A similar exercise is applied to the components of consumer installment debt, student loans, auto loans, credit cards and other consumer installment debt. According to the data dictionary, the “Other” category includes Consumer Finance (sales financing, personal loans) and Retail (clothing, grocery, department stores, home furnishings, gas etc.) loans. As the figure above shows, the growth in consumer installment debt since the recession reflects an expansion in both student loans and auto loans. Although the trend in auto debt outstanding since the recession was cyclical, the growth in student loans continued, unabated by the last recession.

The rapid growth in consumer installment debt motivates questions about loan quality. Additional information provided by the release indicates that loan quality on consumer installment loan products is worse when compared to real-estate secured loans. However, outright concern for the loan quality of some consumer installment products may not be warranted yet.

The figure above documents the trend in percent of outstanding loans that have transitioned into serious delinquency, 90 or more days past due or at least three consecutive missed payments, by loan type. While most loan products exhibited cyclical features around the most recession, rising during the recession and falling in the afterword, the serious delinquency transition rate on student loan debt fell in the early stages of the recession but rose in the latter quarters and through first few years of the recovery.
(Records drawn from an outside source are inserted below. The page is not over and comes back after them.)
-- ==== Sys2Proof/Tests/Slice0.lean ====
section
/-!
SUPPORT. Tests of the model. First the checks of WellFormed, each with a term it refuses; then small steps whose
expected results are the manual's worked examples and tables, named in each docstring; then, for each statement
that has hypotheses, states and operands that meet them, clause by clause.
-/

open Sys2Proof Sys2Proof.Machine

namespace Sys2Proof.Tests

-- one thread at a time: each kernel evaluation below would otherwise hold a thread of its own
set_option Elab.async false

/-! ### Helpers -/

/-- What a command leads to from a state. -/
def after (c : Instr) (s : State) : State :=
  match exec c s with
  | .next t => t
  | .fault _ => s
  | .refused _ => s

/-- An Anchor with N = 512, every lane at level 1, two DOWN entries for a trip, Coalesce 3 and Holdoff 100 µs. -/
def anchor : Settings :=
  { anchorSettings [] with
    records := 512
    laneLevels := Vector.replicate 8 .level1
    corrWindow := 250
    corrThreshold := 2
    coalesce := 3
    holdoff := 100 }

/-- RUNNING under that Anchor, at time 1000, with no command waiting. -/
def running : State :=
  { State.reset with adapter := .running, settings := some anchor, issueNumber := some 5000, clock := 1000 }

/-- A path descriptor on P2 with the values of 06, section 6.13. -/
def desc : PathDesc :=
  { pathDesc [] with enabled := true, port := 2, remote := 0x0A0000000028 }

/-- RUNNING with path 40 as given, and its port up. -/
def withPath (r : PathRec) : State :=
  { running with
    paths := running.paths.set 40 { r with load := .valid, contents := some desc }
    ports := running.ports.set 2 { PortRec.initial with filter := .present, state := .up } }

/-- A stream descriptor that is present, at level 3, with Max Attempts 4 and every path permitted. -/
def sdesc : StreamDesc :=
  { streamDesc [1, 5] with level := 3, permits := BitVec.allOnes 128, window := 3 }

/-- RUNNING with stream 9 VALID, as given but for its copy, and target 5 with path 40 in its list. -/
def withStream (e : StreamEntry) (r : PathRec) : State :=
  { withPath r with
    streams := running.streams.set 9 { e with load := .valid, contents := some sdesc }
    targets :=
      running.targets.set 5
        { load := .valid, contents := some { targetDesc [] with pathList := [40] }, reach := .unreachable } }

/-- A context of stream 9 past its taking, with exchange number 300. -/
def live (state : CtxState) (kind : Kind) : Context :=
  { exch := some 300, state := state, kind := kind, stream := 9, issue := 5000, reqLen := 1, replyCap := 8
    deadlineTimer := .expired 0 1 }

/-- An attempt on path 40, SENT as number 1. -/
def sent : Attempt :=
  { id := 0, number := some 1, path := 40, gen := 0, twin := none, redrive := false, sendTime := some 500
    state := .sent }

/-- An inquiry SENT on path 40. -/
def asked : Inquiry :=
  { count := 1, timeouts := 0, gen := 0, path := some 40, lastSent := some 40, state := some .sent, bar := true }

/-- A state with one live context, context 0. -/
def holding (x : Context) (s : State) : State :=
  s.setCtx 0 (some x)

/-- A frame from path 40 at P2, under the Anchor's addresses of 0. -/
def frame (h : LinkHeader) (payload : List Byte) : EthFrame :=
  { dest := 0, src := desc.remote, etype := 0, checkOk := true, body := headerBytes h.withCheck ++ payload }

/-- A read in progress whose 50 ms have run. -/
def late : HostRead :=
  { addr := 0x1000, len := 4, limit := .expired 0 50000 }

/-- A read in progress whose 50 ms run. -/
def early : HostRead :=
  { late with limit := .running 900 50000 }

/-! ### WellFormed: a term that each check refuses -/

theorem test_wf_unknown_kind_1_to_11 : (Instr.noticeUnknownKind 11).wellFormed = false ∧
    (Instr.noticeUnknownKind 12).wellFormed = true ∧ (Instr.noticeUnknownKind 0).wellFormed = true := by decide

theorem test_wf_anchor_half : (Instr.anchorWrite .low 0x100000000).wellFormed = false ∧
    (Instr.anchorWrite .high 0x100000000).wellFormed = false ∧
    (Instr.anchorWrite .low 0xFFFFFFFF).wellFormed = true ∧
    (Instr.anchorWrite (.inside 0x0C) 1).wellFormed = false ∧ (Instr.anchorWrite (.inside 0x10) 1).wellFormed = false ∧
    (Instr.anchorWrite (.inside 0x0F) 0x100000000).wellFormed = false ∧
    (Instr.anchorWrite (.inside 0x09) 1).wellFormed = true := by decide

theorem test_wf_other_write_at_a_register : (Instr.otherRegisterWrite 0x10 .w32).wellFormed = false ∧
    (Instr.otherRegisterWrite 0x14 .w32).wellFormed = true ∧
    (Instr.otherRegisterWrite 0x10 .w16).wellFormed = true := by decide

theorem test_wf_unmapped_read : (Instr.unmappedRegisterRead 0x2C).wellFormed = false ∧
    (Instr.unmappedRegisterRead 0x24).wellFormed = true ∧
    (Instr.unmappedRegisterRead 0x30).wellFormed = true := by decide

theorem test_wf_failed_requests : (Instr.hostReadTimeout .record []).wellFormed = false ∧
    (Instr.hostReadTimeout .record [0, 0]).wellFormed = false ∧
    (Instr.hostReadTimeout .record [1, 0]).wellFormed = true := by decide

theorem test_wf_owner_word : (Instr.sweepOwnerReadEnd (.data [1])).wellFormed = false := by decide

theorem test_wf_record : (Instr.recordReadEnd (.data [1])).wellFormed = false := by decide

theorem test_wf_payload : (Instr.payloadReadEnd (.data [])).wellFormed = false := by decide

theorem test_wf_stream : (Instr.streamLoadReadEnd 9 (.data [])).wellFormed = false ∧
    (Instr.reloadStreamReadEnd 9 (.data [])).wellFormed = false := by decide

theorem test_wf_target : (Instr.reloadTargetReadEnd 5 (.data [1])).wellFormed = false := by decide

theorem test_wf_path : (Instr.reloadPathReadEnd 40 (.data [1])).wellFormed = false := by decide

theorem test_wf_anchor : (Instr.loadingAnchorReadEnd (.data [1])).wellFormed = false := by decide

theorem test_wf_tables : (Instr.loadingTablesReadEnd []).wellFormed = false ∧
    (Instr.loadingTablesReadEnd [⟨.target 3, .data [1]⟩]).wellFormed = false ∧
    (Instr.loadingTablesReadEnd [⟨.path 3, .failed []⟩]).wellFormed = false ∧
    (Instr.loadingTablesReadEnd [⟨.path 3, .failed [0]⟩, ⟨.path 3, .failed [0]⟩]).wellFormed = false ∧
    (Instr.loadingTablesReadEnd [⟨.target 3, .failed [0]⟩, ⟨.path 3, .failed [0]⟩]).wellFormed = true := by decide

/-! ### Words of the window (11, section 11.2, "Examples of encoded words") -/

theorem test_word_arm : decodeNotice 0x00407E01 = .arm 126 4 := by decide

theorem test_word_fence : decodeNotice 0x00002807 = .fence 40 := by decide

theorem test_word_reload_stream : decodeNotice 0x00001104 = .reloadStream 17 := by decide

theorem test_word_reload_target : decodeNotice 0x00004605 = .reloadTarget 70 ∧
    (after (.reloadTarget 70) running).event = 0x100 := by decide +kernel

/-! ### Examples of interpretation (02, 05, 10) -/

/-- 02, section 2.2: the examples below R28, R29 and R30. -/
theorem test_stream_window : (streamDesc [1, 0, 0, 1, 0]).window = 1 ∧ (streamDesc [1, 0, 0, 0, 40]).window = 32 ∧
    (streamDesc [1, 0, 0, 1, 0]).trafficClass = 2 ∧ (streamDesc []).maxAttempts = 4 ∧
    (streamDesc [0, 0, 0, 0, 0, 12]).maxAttempts = 8 := by decide

/-- 02, R28: 300 µs is taken as 500, and 900,000 with 5,000 gives the pair 900,000 and 900,000. -/
theorem test_stream_timeouts : (streamDesc (List.replicate 8 0 ++ leBytes 300 4)).minTimeout = 500 ∧
    (streamDesc (List.replicate 8 0 ++ leBytes 900000 4 ++ leBytes 5000 4)).minTimeout = 900000 ∧
    (streamDesc (List.replicate 8 0 ++ leBytes 900000 4 ++ leBytes 5000 4)).maxTimeout = 900000 := by decide

/-- 02, R29: Path Count 4 with 12, 200, 12 and 40 gives 12, 40; Path Count 0 is taken as 1. -/
theorem test_path_list : (targetDesc [0, 0, 4, 0, 12, 200, 12, 40]).pathList = [12, 40] ∧
    (targetDesc [0, 0, 0, 0, 12, 13]).pathList = [12] := by decide

/-- 02, R30: thresholds 9 and 4 give 9 and 10; limits 3,001 and 5,000 give a lower one of 1,500. -/
theorem test_path_thresholds : (pathDesc (List.replicate 8 0 ++ [9, 4])).downThreshold = 10 ∧
    (pathDesc (List.replicate 32 0 ++ leBytes 3001 4 ++ leBytes 5000 4)).lowerLatency = 1500 := by decide +kernel

/-- 10, R167: N = 200 is taken as 192, 20 as 64, 9000 as 4096; a Correlation Window of 5 ms as 10 ms. -/
theorem test_record_count : recordCount 200 = 192 ∧ recordCount 20 = 64 ∧ recordCount 9000 = 4096 ∧
    (anchorSettings (List.replicate 8 0 ++ [5, 0])).corrWindow = 10 := by decide +kernel

/-- 08, section 8.1: the wrapped difference of 00000214h and FFFFFF00h is 788 µs. -/
theorem test_elapsed_wraps : elapsed 0x214 0xFFFFFF00 = 788 ∧
    Timer.tick 0x6CF (.running 0xFFFFFF00 2000) = .running 0xFFFFFF00 2000 ∧
    Timer.tick 0x6D0 (.running 0xFFFFFF00 2000) = .expired 0xFFFFFF00 2000 := by decide

/-! ### Estimates and timeouts (03, section 3.6) -/

/-- Path 13: SRTT 610 and RTTVAR 90 with a sample of 530 µs give 600 and 88. -/
theorem test_estimate : (({ samples := 40, srtt := 610, rttvar := 90 } : PathRec).update 530).srtt = 600 ∧
    (({ samples := 40, srtt := 610, rttvar := 90 } : PathRec).update 530).rttvar = 88 ∧
    (({} : PathRec).update 2400).rttvar = 1200 := by decide

/-- Path 13 with 600 and 88 has base 952; path 77 without a sample 50,000; k = 2 gives 3,808. -/
theorem test_rto : rto { samples := 41, srtt := 600, rttvar := 88 } 50 0 500 200000 = 952 ∧
    rto { samples := 41, srtt := 600, rttvar := 88 } 50 0 2000 200000 = 2000 ∧
    rto { samples := 41, srtt := 600, rttvar := 88 } 50 2 2000 200000 = 3808 ∧
    rto {} 50 0 2000 200000 = 50000 := by decide

/-- Path 41, SLOW with 380 and 60 and limits 350 and 175: a sample of 120 µs gives 348 and keeps SLOW. -/
theorem test_band : (({ samples := 9, srtt := 380, rttvar := 60, slow := true } : PathRec).takeSample
      { desc with upperLatency := 350, lowerLatency := 175 } 120).srtt = 348 ∧
    (({ samples := 9, srtt := 380, rttvar := 60, slow := true } : PathRec).takeSample
      { desc with upperLatency := 350, lowerLatency := 175 } 120).slow = true := by decide +kernel

/-! ### Steps of the worked examples -/

/-- 01, section 1.3: ARM (200, 8) with 32 runs in the FIFO. -/
theorem test_arm_overflow : (after (.arm 200 8)
      { running with armFifo := List.replicate 32 { first := 0, len := 1 } }).armFifo.length = 32 ∧
    (after (.arm 200 8)
      { running with armFifo := List.replicate 32 { first := 0, len := 1 } }).event = 0x010 := by decide +kernel

/-- 01, section 1.4: record 127 reads EMPTY: an idle arm, and the run goes on at record 128 mod N. -/
theorem test_idle_arm : (after (.recordReadEnd (.data (List.replicate 128 0)))
      { holding {} running with phase := .record 0 early, job := .run 511 2 }).idleArms = 1 ∧
    (after (.recordReadEnd (.data (List.replicate 128 0)))
      { holding {} running with phase := .record 0 early, job := .run 511 2 }).job = .run 0 1 ∧
    (after (.recordReadEnd (.data (List.replicate 128 0)))
      { holding {} running with phase := .record 0 early, job := .run 511 2 }).ctx 0 = none := by decide +kernel

/-- 01, section 1.4: a taken record has the Issue Number after 5000. -/
theorem test_taking : ((after (.payloadReadEnd (.data [0xAB]))
      { holding { live .fetching .query with issue := 0 } (withStream {} {}) with
        phase := .payload 0 early, job := .run 126 1 }).ctx 0).map (·.issue) = some 5001 ∧
    (after (.payloadReadEnd (.data [0xAB]))
      { holding { live .fetching .query with issue := 0 } (withStream {} {}) with
        phase := .payload 0 early, job := .run 126 1 }).issueNumber = some 5001 := by decide +kernel

/-- 02, section 2.5: with Window 3 and three in flight a fourth exchange stays PENDING. -/
theorem test_window_full : (((withStream { pendingList := [23], inflight := 3 } {}).dispatch 9).stream 9).inflight = 3 ∧
    (((holding (live .pending .query) (withStream { pendingList := [0], inflight := 2 } {})).dispatch 9).stream 9).inflight
      = 3 := by decide +kernel
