-- ==== Sys2Proof/Syntax.lean ====
section
/-! DEFINITION. The commands of the block: ONE inductive `Instr`, one constructor per row of spec/opcode_table.json, and
the plain data its operands are made of.  A Plynax row carries the issuing member and the instruction's own words
(03_plynax_programs.md R139); a register-write row carries who writes and what; an event row carries what the outside
world decides. -/
namespace Sys2Proof

/-- A sequencer of a core: a member of a stream is one context slot of one logical core (R3, R120, R138). -/
structure Member where
  die : Fin 2
  core : Fin 16
  bf : Bool
deriving DecidableEq, Repr

/-- Who makes a register access: a host core, which acts as partition 0 (R613), or a control core. -/
inductive Src where
  | host
  | control
deriving DecidableEq, Repr

/-- The management channels (R622 to R624; CHANNEL codes of R628): control-core firmware, host registers, I3C, SMBus,
service port; the principal's 16 bits go into the change log. -/
inductive Channel where
  | firmware
  | host
  | i3c (eid : BitVec 16)
  | smbus (eid : BitVec 16)
  | service (client : BitVec 16)
deriving DecidableEq, Repr

/-- Who asks for a power state or a reset: a register write, or a management request (R689, R695, R698). -/
inductive Requester where
  | reg (src : Src)
  | mgmt (ch : Channel)
deriving DecidableEq, Repr

/-- The header of a tile frame (06_tiles_tiers_placement.md R286). -/
structure Header where
  fmt : BitVec 4 := 0
  klog2 : BitVec 4 := 0
  part : BitVec 10 := 0
  sat : Bool := false
  poison : Bool := false
  empty : Word := 0
  stamp : BitVec 32 := 0
  layer : BitVec 16 := 0
  oper : BitVec 16 := 0
deriving DecidableEq, Repr

/-- A tile frame: header, 512 sideband bytes and 8,192 data bytes (R283).  Bytes past the end of a shorter list are zero. -/
structure Frame where
  hdr : Header := {}
  side : List Byte := []
  data : List Byte := []
deriving DecidableEq, Repr

/-- The kind of a host-core access (R420, R570). -/
inductive HostOp where
  | load
  | store
  | amoAdd
  | amoSwap
  | amoXor
  | amoAnd
  | amoOr
  | amoMin
  | amoMax
  | amoMinu
  | amoMaxu
  | lr
  | sc
deriving DecidableEq, Repr

/-- A host-core access to the physical map: `data` are the bytes stored or the AMO operand; `keep` says that the
stored line stays modified in a host-die cache, which R432 and R433 leave to the cache. -/
structure HostAccess where
  op : HostOp
  addr : Nat
  size : Nat
  data : List Byte
  keep : Bool
deriving DecidableEq, Repr

/-- A memory request of a PCIe device, as its IOMMU outcome: the physical address it was translated to, or a fault
(R421), or an MSI for an IMSIC file. -/
inductive PcieReq where
  | read (pa : Nat) (len : Nat)
  | write (pa : Nat) (data : List Byte)
  | msi (hart : Fin 32) (file : Fin 8) (eiid : BitVec 11)
  | iommuFault
deriving DecidableEq, Repr

/-- An arriving tile contribution (R269): destination physical address, tag, contributor index, the format of the
contribution, the destination format it names if any (R562), the tile, and the core that pushed it, if one of this die. -/
structure Arrival where
  addr : Nat
  tag : BitVec 16
  idx : BitVec 6
  sfmt : BitVec 4
  dfmt : Option (BitVec 4)
  f : Frame
  origin : Option (BitVec 32)
  pusher : Option (Fin 2 × Fin 20)
deriving DecidableEq, Repr

/-- What the SRAM scrubber finds on one word (R372, R375): the source number, the address or unit, and whether the
word can be corrected. -/
structure SramError where
  source : Nat
  addr : Nat
  uncorrectable : Bool
deriving DecidableEq, Repr

/-- R448: an SBI reset call of type cold or warm reboot, a shutdown call, or a double trap of a host core. -/
inductive SbiReset where
  | reboot
  | shutdown
  | doubleTrap (hart : Fin 32)
deriving DecidableEq, Repr

/-- A hello frame's payload (R469) with the source MAC address of its frame (R483). -/
structure Hello where
  version : BitVec 16
  up : Bool
  seen : Bool
  leaving : Bool
  serial : Word
  valid : Bool
  package : BitVec 12
  lane : BitVec 8
  role : BitVec 8
  linc : BitVec 16
  mac : BitVec 48
deriving DecidableEq, Repr

/-- A frame at a port as the MAC sees it: bytes from the destination address onward without the FCS, and what the
line reported (R484). -/
structure RxFrame where
  bytes : List Byte
  fcsBad : Bool
  fecUnc : Nat
  fecCorr : Nat
deriving DecidableEq, Repr

/-- The Cragil header (R522) with its payload: data bytes, or one whole frame (R521). -/
structure Packet where
  version : BitVec 4 := 1
  poison : Bool := false
  first : Bool := true
  last : Bool := true
  retx : Bool := false
  op : BitVec 8 := 0
  cls : BitVec 3 := 0
  ttl : BitVec 8 := 64
  srcPkg : BitVec 12 := 0
  dstPkg : BitVec 12 := 0
  srcPart : BitVec 10 := 0
  dstPart : BitVec 10 := 0
  srcQp : BitVec 16 := 0
  dstQp : BitVec 16 := 0
  psn : BitVec 32 := 0
  epoch : BitVec 32 := 0
  key : BitVec 48 := 0
  kgen : BitVec 16 := 0
  win : BitVec 8 := 0
  status : BitVec 8 := 0
  len : BitVec 16 := 0
  addr : Word := 0
  aux : BitVec 32 := 0
  opnd0 : Word := 0
  opnd1 : Word := 0
  frame : Option Frame := none
  bytes : List Byte := []
deriving DecidableEq, Repr

/-- A PLDM monitoring and control request (R622): a sensor read, an effecter write (GPIO n, R769), the power
envelope or a /ret register (class C1), or the acknowledgement of platform events (R663). -/
inductive PldmReq where
  | readSensor (n : Nat)
  | setGpio (n : Fin 16) (out level : Bool)
  | writeReg (off : Nat) (v : Word)
  | readEvents
  | readLog (r : Nat)
  | power (cmd : BitVec 4)
  | dumpWfg
deriving DecidableEq, Repr

/-- A firmware image's manifest as R629 and R631 give it, with the outcome of its component digests. -/
structure Image where
  manifest : List Byte
  signature : List Byte
  key : List Byte
  slot : Fin 4
  svn : Nat
  version : Word
  componentsMatch : Bool
  revoke : BitVec 4
  commitSvn : Bool
  components : List (List Byte)
deriving DecidableEq, Repr

/-- A debug token (R637): the signing key and slot, the serial and the nonce it names, and its signature. -/
structure DebugToken where
  slot : Fin 4
  key : List Byte
  serial : Word
  nonce : BitVec 32
  signature : List Byte
deriving DecidableEq, Repr

/-- Why a core is in migrate class (R641), with the bucket source for a bucket overflow. -/
inductive MigrateWhy where
  | arith
  | sram (source : Nat)
deriving DecidableEq, Repr

/-- What ends Idle (R688). -/
inductive IdleWake where
  | frame
  | pcie
  | interrupt
  | mgmt
  | wakeEvent
deriving DecidableEq, Repr

/-- The wake sources of AON_PWR_STS.WAKE_SRC (15_power_time_reset.md). -/
inductive WakeSrc where
  | command
  | pattern
  | wakeN
  | alarm
  | mgmt
  | mainGood
  | resetN
deriving DecidableEq, Repr

/-- How the POWER stage ends (R709, R713): all well, a rail not good, a PLL not locked. -/
inductive RailResult where
  | ok
  | rail
  | pll
deriving DecidableEq, Repr

/-- What the SPD hub of a DDR5 module reports (R33, R340, R434, R727). -/
structure Spd where
  mrdimm : Bool
  gib : Nat
  speed : Nat
  ecc : Bool
  serial : Word
deriving DecidableEq, Repr

/-- An IEEE 1149.1 instruction on the JTAG pins (R637, R780): boundary scan, or a private instruction. -/
inductive JtagInstr where
  | bypass
  | boundary (ir : Nat)
  | priv (ir : Nat)
deriving DecidableEq, Repr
Currently, consumer installment loans have the highest serious delinquency transition rate. Although the serious delinquency rate on student loans is not rising, it remains at elevated levels. The serious delinquency transition rate for credit cards has been increasing in recent quarters but remains below rates in its, short, history. Auto loans have exhibited a continuous increase in its serious delinquency transition rate since 2014 and its current rate, 2.3 percent, is above its 2003 level of 2.2 percent, but it is also below its peak level of 3.5 percent.